What to work on = Once the line containing "issue (.ldq g" is found, copy that line and all remaining lines of the records exactly, including the last one, and add nothing.

Material for this exercise =
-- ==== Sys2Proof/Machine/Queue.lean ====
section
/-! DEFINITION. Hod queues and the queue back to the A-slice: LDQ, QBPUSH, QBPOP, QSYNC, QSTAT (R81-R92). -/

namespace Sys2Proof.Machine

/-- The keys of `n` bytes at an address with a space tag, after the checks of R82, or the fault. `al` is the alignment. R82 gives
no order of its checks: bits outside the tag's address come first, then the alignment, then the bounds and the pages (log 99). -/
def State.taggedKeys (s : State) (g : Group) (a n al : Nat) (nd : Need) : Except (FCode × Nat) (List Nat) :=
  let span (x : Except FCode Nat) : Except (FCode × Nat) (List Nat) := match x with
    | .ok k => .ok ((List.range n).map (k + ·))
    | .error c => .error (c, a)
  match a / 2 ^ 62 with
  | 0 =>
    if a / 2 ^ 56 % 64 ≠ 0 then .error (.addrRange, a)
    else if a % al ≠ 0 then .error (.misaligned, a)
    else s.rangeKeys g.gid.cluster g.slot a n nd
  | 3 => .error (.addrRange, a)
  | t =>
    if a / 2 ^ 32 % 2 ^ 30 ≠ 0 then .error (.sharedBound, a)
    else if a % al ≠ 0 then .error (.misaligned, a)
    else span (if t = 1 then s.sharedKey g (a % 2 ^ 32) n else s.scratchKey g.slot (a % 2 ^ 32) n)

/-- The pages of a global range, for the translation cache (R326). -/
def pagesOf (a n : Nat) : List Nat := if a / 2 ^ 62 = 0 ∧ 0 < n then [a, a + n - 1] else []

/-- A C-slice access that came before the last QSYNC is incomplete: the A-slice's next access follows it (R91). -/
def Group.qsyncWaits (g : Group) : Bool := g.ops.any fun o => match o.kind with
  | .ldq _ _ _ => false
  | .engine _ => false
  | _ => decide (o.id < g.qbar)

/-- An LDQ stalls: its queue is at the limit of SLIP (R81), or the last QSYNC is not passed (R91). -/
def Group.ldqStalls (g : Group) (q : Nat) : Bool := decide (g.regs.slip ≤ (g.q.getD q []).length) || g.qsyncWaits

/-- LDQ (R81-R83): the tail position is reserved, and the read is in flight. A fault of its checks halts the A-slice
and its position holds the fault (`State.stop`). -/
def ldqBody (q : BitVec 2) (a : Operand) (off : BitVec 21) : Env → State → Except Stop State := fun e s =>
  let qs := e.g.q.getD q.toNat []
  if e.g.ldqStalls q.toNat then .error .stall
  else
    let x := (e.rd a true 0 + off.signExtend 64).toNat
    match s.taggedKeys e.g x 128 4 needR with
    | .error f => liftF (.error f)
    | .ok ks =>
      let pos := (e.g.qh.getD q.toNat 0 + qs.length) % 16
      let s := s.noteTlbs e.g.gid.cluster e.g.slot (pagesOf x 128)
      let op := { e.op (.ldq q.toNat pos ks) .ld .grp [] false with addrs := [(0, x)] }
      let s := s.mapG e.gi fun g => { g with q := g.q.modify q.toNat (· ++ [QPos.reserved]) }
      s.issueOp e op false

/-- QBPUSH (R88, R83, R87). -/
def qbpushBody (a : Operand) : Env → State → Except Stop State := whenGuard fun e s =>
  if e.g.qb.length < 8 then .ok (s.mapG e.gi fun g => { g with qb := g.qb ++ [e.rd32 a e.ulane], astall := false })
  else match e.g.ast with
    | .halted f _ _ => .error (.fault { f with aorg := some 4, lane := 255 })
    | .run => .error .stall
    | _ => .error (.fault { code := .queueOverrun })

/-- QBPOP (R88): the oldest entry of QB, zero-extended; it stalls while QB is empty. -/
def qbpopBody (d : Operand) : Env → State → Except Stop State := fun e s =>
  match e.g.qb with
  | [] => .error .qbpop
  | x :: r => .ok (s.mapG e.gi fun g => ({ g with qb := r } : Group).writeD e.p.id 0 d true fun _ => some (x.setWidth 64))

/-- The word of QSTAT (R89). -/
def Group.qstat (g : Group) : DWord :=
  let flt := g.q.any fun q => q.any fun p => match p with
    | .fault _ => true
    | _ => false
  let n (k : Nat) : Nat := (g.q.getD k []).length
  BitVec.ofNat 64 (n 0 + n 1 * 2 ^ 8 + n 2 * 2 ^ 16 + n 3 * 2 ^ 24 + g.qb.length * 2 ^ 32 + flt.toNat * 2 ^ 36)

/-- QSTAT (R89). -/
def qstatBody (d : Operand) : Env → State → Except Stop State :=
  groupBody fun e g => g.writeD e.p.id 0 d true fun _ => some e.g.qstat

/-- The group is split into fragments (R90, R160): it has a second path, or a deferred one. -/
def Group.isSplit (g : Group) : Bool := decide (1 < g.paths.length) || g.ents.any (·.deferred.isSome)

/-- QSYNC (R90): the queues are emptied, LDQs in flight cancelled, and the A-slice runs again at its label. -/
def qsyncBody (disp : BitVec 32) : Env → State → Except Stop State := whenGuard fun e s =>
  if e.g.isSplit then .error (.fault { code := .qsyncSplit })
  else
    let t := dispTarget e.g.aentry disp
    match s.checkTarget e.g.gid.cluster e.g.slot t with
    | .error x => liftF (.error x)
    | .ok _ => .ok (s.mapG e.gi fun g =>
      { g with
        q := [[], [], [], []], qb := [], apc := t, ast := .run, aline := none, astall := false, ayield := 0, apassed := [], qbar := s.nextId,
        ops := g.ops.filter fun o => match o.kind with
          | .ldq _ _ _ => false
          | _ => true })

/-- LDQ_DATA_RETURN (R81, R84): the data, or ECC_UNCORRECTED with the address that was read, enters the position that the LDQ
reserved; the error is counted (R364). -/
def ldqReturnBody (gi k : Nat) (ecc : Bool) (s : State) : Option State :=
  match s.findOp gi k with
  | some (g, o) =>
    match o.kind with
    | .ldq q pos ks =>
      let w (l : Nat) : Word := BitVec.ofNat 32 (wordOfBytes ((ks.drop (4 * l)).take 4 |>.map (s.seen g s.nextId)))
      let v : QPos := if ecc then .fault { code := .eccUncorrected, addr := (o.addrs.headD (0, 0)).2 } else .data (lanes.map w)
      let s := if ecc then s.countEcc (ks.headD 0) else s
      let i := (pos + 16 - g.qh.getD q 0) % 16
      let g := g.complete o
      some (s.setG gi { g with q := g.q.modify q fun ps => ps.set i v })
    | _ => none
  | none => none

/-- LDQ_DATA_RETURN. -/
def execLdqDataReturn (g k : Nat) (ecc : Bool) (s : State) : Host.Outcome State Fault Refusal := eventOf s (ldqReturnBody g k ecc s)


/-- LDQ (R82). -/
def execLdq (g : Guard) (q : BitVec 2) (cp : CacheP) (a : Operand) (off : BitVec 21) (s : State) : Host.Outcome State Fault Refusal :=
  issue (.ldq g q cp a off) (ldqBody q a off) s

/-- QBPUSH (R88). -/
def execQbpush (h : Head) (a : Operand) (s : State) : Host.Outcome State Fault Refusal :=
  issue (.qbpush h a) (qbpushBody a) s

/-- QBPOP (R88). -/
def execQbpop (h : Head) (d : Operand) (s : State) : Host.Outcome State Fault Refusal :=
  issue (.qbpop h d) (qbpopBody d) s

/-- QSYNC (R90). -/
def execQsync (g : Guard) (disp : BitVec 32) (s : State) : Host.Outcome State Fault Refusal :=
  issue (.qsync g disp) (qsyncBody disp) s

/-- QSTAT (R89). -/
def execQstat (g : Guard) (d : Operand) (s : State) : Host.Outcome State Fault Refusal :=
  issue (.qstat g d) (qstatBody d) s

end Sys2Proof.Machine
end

Finished exercise =
  issue (.ldq g q cp a off) (ldqBody q a off) s

/-- QBPUSH (R88). -/
def execQbpush (h : Head) (a : Operand) (s : State) : Host.Outcome State Fault Refusal :=
  issue (.qbpush h a) (qbpushBody a) s

/-- QBPOP (R88). -/
def execQbpop (h : Head) (d : Operand) (s : State) : Host.Outcome State Fault Refusal :=
  issue (.qbpop h d) (qbpopBody d) s

/-- QSYNC (R90). -/
def execQsync (g : Guard) (disp : BitVec 32) (s : State) : Host.Outcome State Fault Refusal :=
  issue (.qsync g disp) (qsyncBody disp) s

/-- QSTAT (R89). -/
def execQstat (g : Guard) (d : Operand) (s : State) : Host.Outcome State Fault Refusal :=
  issue (.qstat g d) (qstatBody d) s

end Sys2Proof.Machine
end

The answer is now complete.